SimGrid

SimGrid
Initial release 1998[1]
Stable release 3.10[2] / November 17, 2013[2]
Written in Core: C; Bindings: Java, lua, Ruby.[3]
Platform Unix, Mac OS X, Microsoft Windows
Type Distributed system simulator, Network simulator
License GNU Lesser General Public License[3]
Website simgrid.gforge.inria.fr

SimGrid is a toolkit that provides core functionalities for the simulation of distributed applications in heterogeneous distributed environments. The specific goal of the project is to facilitate research in the area of parallel and distributed large scale systems, such as Grids, P2P systems and Cloud.

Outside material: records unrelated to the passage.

@[simp] theorem State.releaseUserOf_records (h : Head) :
    (s.releaseUserOf h).state.records = s.records := by
  unfold State.releaseUserOf
  split <;> simp

@[simp] theorem State.releaseUserOf_sites (h : Head) :
    (s.releaseUserOf h).state.sites = s.sites := by
  unfold State.releaseUserOf
  split <;> simp

@[simp] theorem State.releaseUserOf_zones (h : Head) :
    (s.releaseUserOf h).state.zones = s.zones := by
  unfold State.releaseUserOf
  split <;> simp

@[simp] theorem State.endArmed_pending (h : Head) :
    (s.endArmed h).pending = s.pending := by
  simp [State.endArmed]

@[simp] theorem State.endArmed_clock (h : Head) :
    (s.endArmed h).clock = s.clock := by
  simp [State.endArmed]

@[simp] theorem State.endArmed_resetHeld (h : Head) :
    (s.endArmed h).resetHeld = s.resetHeld := by
  simp [State.endArmed]

@[simp] theorem State.endArmed_estop (h : Head) :
    (s.endArmed h).estop = s.estop := by
  simp [State.endArmed]

@[simp] theorem State.endArmed_period (h : Head) :
    (s.endArmed h).period = s.period := by
  simp [State.endArmed]

@[simp] theorem State.endArmed_fronts (h : Head) :
    (s.endArmed h).fronts = s.fronts := by
  simp [State.endArmed]

@[simp] theorem State.endArmed_board (h : Head) :
    (s.endArmed h).board = s.board := by
  simp [State.endArmed]

@[simp] theorem State.endArmed_records (h : Head) :
    (s.endArmed h).records = s.records := by
  simp [State.endArmed]

@[simp] theorem State.revoke_pending (h : Head) (r : ClaimReason) :
    (s.revoke h r).pending = s.pending := by
  unfold State.revoke
  split
  · split <;> simp
  · simp

@[simp] theorem State.revoke_clock (h : Head) (r : ClaimReason) :
    (s.revoke h r).clock = s.clock := by
  unfold State.revoke
  split
  · split <;> simp
  · simp

@[simp] theorem State.revoke_resetHeld (h : Head) (r : ClaimReason) :
    (s.revoke h r).resetHeld = s.resetHeld := by
  unfold State.revoke
  split
  · split <;> simp
  · simp

@[simp] theorem State.revoke_estop (h : Head) (r : ClaimReason) :
    (s.revoke h r).estop = s.estop := by
  unfold State.revoke
  split
  · split <;> simp
  · simp

@[simp] theorem State.revoke_period (h : Head) (r : ClaimReason) :
    (s.revoke h r).period = s.period := by
  unfold State.revoke
  split
  · split <;> simp
  · simp

@[simp] theorem State.revoke_fronts (h : Head) (r : ClaimReason) :
    (s.revoke h r).fronts = s.fronts := by
  unfold State.revoke
  split
  · split <;> simp
  · simp

@[simp] theorem State.revoke_board (h : Head) (r : ClaimReason) :
    (s.revoke h r).board = s.board := by
  unfold State.revoke
  split
  · split <;> simp
  · simp

@[simp] theorem State.revoke_records (h : Head) (r : ClaimReason) :
    (s.revoke h r).records = s.records := by
  unfold State.revoke
  split
  · split <;> simp
  · simp

@[simp] theorem State.grant_pending (e : QueueEntry) (t : Fin 48) (r : TypeRecord) :
    (s.grant e t r).pending = s.pending := by
  simp [State.grant]

@[simp] theorem State.grant_clock (e : QueueEntry) (t : Fin 48) (r : TypeRecord) :
    (s.grant e t r).clock = s.clock := by
  simp [State.grant]

@[simp] theorem State.grant_resetHeld (e : QueueEntry) (t : Fin 48) (r : TypeRecord) :
    (s.grant e t r).resetHeld = s.resetHeld := by
  simp [State.grant]

@[simp] theorem State.grant_estop (e : QueueEntry) (t : Fin 48) (r : TypeRecord) :
    (s.grant e t r).estop = s.estop := by
  simp [State.grant]

@[simp] theorem State.grant_period (e : QueueEntry) (t : Fin 48) (r : TypeRecord) :
    (s.grant e t r).period = s.period := by
  simp [State.grant]

@[simp] theorem State.grant_fronts (e : QueueEntry) (t : Fin 48) (r : TypeRecord) :
    (s.grant e t r).fronts = s.fronts := by
  simp [State.grant]

@[simp] theorem State.grant_board (e : QueueEntry) (t : Fin 48) (r : TypeRecord) :
    (s.grant e t r).board = s.board := by
  simp [State.grant]

@[simp] theorem State.grant_records (e : QueueEntry) (t : Fin 48) (r : TypeRecord) :
    (s.grant e t r).records = s.records := by
  simp [State.grant]

@[simp] theorem State.afterGrant_pending (a : Option Head) (older : List QueueEntry) (n : Fin 96) :
    (s.afterGrant a older n).pending = s.pending := by
  simp [State.afterGrant]

@[simp] theorem State.afterGrant_clock (a : Option Head) (older : List QueueEntry) (n : Fin 96) :
    (s.afterGrant a older n).clock = s.clock := by
  simp [State.afterGrant]

@[simp] theorem State.afterGrant_resetHeld (a : Option Head) (older : List QueueEntry) (n :
    Fin 96) :
    (s.afterGrant a older n).resetHeld = s.resetHeld := by
  simp [State.afterGrant]

@[simp] theorem State.afterGrant_estop (a : Option Head) (older : List QueueEntry) (n : Fin 96) :
    (s.afterGrant a older n).estop = s.estop := by
  simp [State.afterGrant]

@[simp] theorem State.afterGrant_period (a : Option Head) (older : List QueueEntry) (n : Fin 96) :
    (s.afterGrant a older n).period = s.period := by
  simp [State.afterGrant]

@[simp] theorem State.afterGrant_fronts (a : Option Head) (older : List QueueEntry) (n : Fin 96) :
    (s.afterGrant a older n).fronts = s.fronts := by
  simp [State.afterGrant]

@[simp] theorem State.afterGrant_board (a : Option Head) (older : List QueueEntry) (n : Fin 96) :
    (s.afterGrant a older n).board = s.board := by
  simp [State.afterGrant]

@[simp] theorem State.afterGrant_records (a : Option Head) (older : List QueueEntry) (n : Fin 96) :
    (s.afterGrant a older n).records = s.records := by
  simp [State.afterGrant]

@[simp] theorem State.afterGrant_library (a : Option Head) (older : List QueueEntry) (n : Fin 96) :
    (s.afterGrant a older n).library = s.library := by
  simp [State.afterGrant]

@[simp] theorem State.afterGrant_sites (a : Option Head) (older : List QueueEntry) (n : Fin 96) :
    (s.afterGrant a older n).sites = s.sites := by
  simp [State.afterGrant]

@[simp] theorem State.afterGrant_zones (a : Option Head) (older : List QueueEntry) (n : Fin 96) :
    (s.afterGrant a older n).zones = s.zones := by
  simp [State.afterGrant]

@[simp] theorem State.breakType_pending (a : Option Head) (t : Fin 48) :
    (s.breakType a t).pending = s.pending := by
  simp [State.breakType]

@[simp] theorem State.breakType_clock (a : Option Head) (t : Fin 48) :
    (s.breakType a t).clock = s.clock := by
  simp [State.breakType]

@[simp] theorem State.breakType_resetHeld (a : Option Head) (t : Fin 48) :
    (s.breakType a t).resetHeld = s.resetHeld := by
  simp [State.breakType]

@[simp] theorem State.breakType_estop (a : Option Head) (t : Fin 48) :
    (s.breakType a t).estop = s.estop := by
  simp [State.breakType]

@[simp] theorem State.breakType_period (a : Option Head) (t : Fin 48) :
    (s.breakType a t).period = s.period := by
  simp [State.breakType]

@[simp] theorem State.breakType_fronts (a : Option Head) (t : Fin 48) :
    (s.breakType a t).fronts = s.fronts := by
  simp [State.breakType]

@[simp] theorem State.breakType_board (a : Option Head) (t : Fin 48) :
    (s.breakType a t).board = s.board := by
  simp [State.breakType]

@[simp] theorem State.breakType_records (a : Option Head) (t : Fin 48) :
    (s.breakType a t).records = s.records := by
  simp [State.breakType]

@[simp] theorem State.breakType_sites (a : Option Head) (t : Fin 48) :
    (s.breakType a t).sites = s.sites := by
  simp [State.breakType]

@[simp] theorem State.breakType_zones (a : Option Head) (t : Fin 48) :
    (s.breakType a t).zones = s.zones := by
  simp [State.breakType]

@[simp] theorem State.tryGrant_pending (a : Option Head) (e : QueueEntry) (t : Fin 48) :
    (s.tryGrant a e t).pending = s.pending := by
  unfold State.tryGrant
  split <;> simp

@[simp] theorem State.tryGrant_clock (a : Option Head) (e : QueueEntry) (t : Fin 48) :
    (s.tryGrant a e t).clock = s.clock := by
  unfold State.tryGrant
  split <;> simp

@[simp] theorem State.tryGrant_resetHeld (a : Option Head) (e : QueueEntry) (t : Fin 48) :
    (s.tryGrant a e t).resetHeld = s.resetHeld := by
  unfold State.tryGrant
  split <;> simp

@[simp] theorem State.tryGrant_estop (a : Option Head) (e : QueueEntry) (t : Fin 48) :
    (s.tryGrant a e t).estop = s.estop := by
  unfold State.tryGrant
  split <;> simp

@[simp] theorem State.tryGrant_period (a : Option Head) (e : QueueEntry) (t : Fin 48) :
    (s.tryGrant a e t).period = s.period := by
  unfold State.tryGrant
  split <;> simp

@[simp] theorem State.tryGrant_fronts (a : Option Head) (e : QueueEntry) (t : Fin 48) :
    (s.tryGrant a e t).fronts = s.fronts := by
  unfold State.tryGrant
  split <;> simp

@[simp] theorem State.tryGrant_board (a : Option Head) (e : QueueEntry) (t : Fin 48) :
    (s.tryGrant a e t).board = s.board := by
  unfold State.tryGrant
  split <;> simp

@[simp] theorem State.tryGrant_records (a : Option Head) (e : QueueEntry) (t : Fin 48) :
    (s.tryGrant a e t).records = s.records := by
  unfold State.tryGrant
  split <;> simp

@[simp] theorem State.passEntry_pending (a : Option Head) (e : QueueEntry) :
    (s.passEntry a e).pending = s.pending := by
  unfold State.passEntry
  split
  · split
    · split <;> simp
    · rfl
  · simp

@[simp] theorem State.passEntry_clock (a : Option Head) (e : QueueEntry) :
    (s.passEntry a e).clock = s.clock := by
  unfold State.passEntry
  split
  · split
    · split <;> simp
    · rfl
  · simp

@[simp] theorem State.passEntry_resetHeld (a : Option Head) (e : QueueEntry) :
    (s.passEntry a e).resetHeld = s.resetHeld := by
  unfold State.passEntry
  split
  · split
    · split <;> simp
    · rfl
  · simp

Its use cases encompass heuristic evaluation, application prototyping or even real application development and tuning.

History

SimGrid v1

In 1999 Henri Casanova joined the AppLeS research group in the Computer Science and Engineering Department at the University of California at San Diego, as a post-doc. The AppLeS group, led by Francine Berman, focused mostly on the study of practical scheduling algorithms for parallel scientific application on heterogeneous, distributed computing platforms. Shortly after Henri joined the group he faced the need to run simulation instead of or in addition to merely running real-world experiments. At that time Arnaud Legrand, a 1st year graduate student at Ecole Normale Superieure de Lyon, France, spent 2 months in the summer in the AppLeS group as a visiting student. He worked with Henri that summer on a research project as part of which he implemented an ad-hoc simulator.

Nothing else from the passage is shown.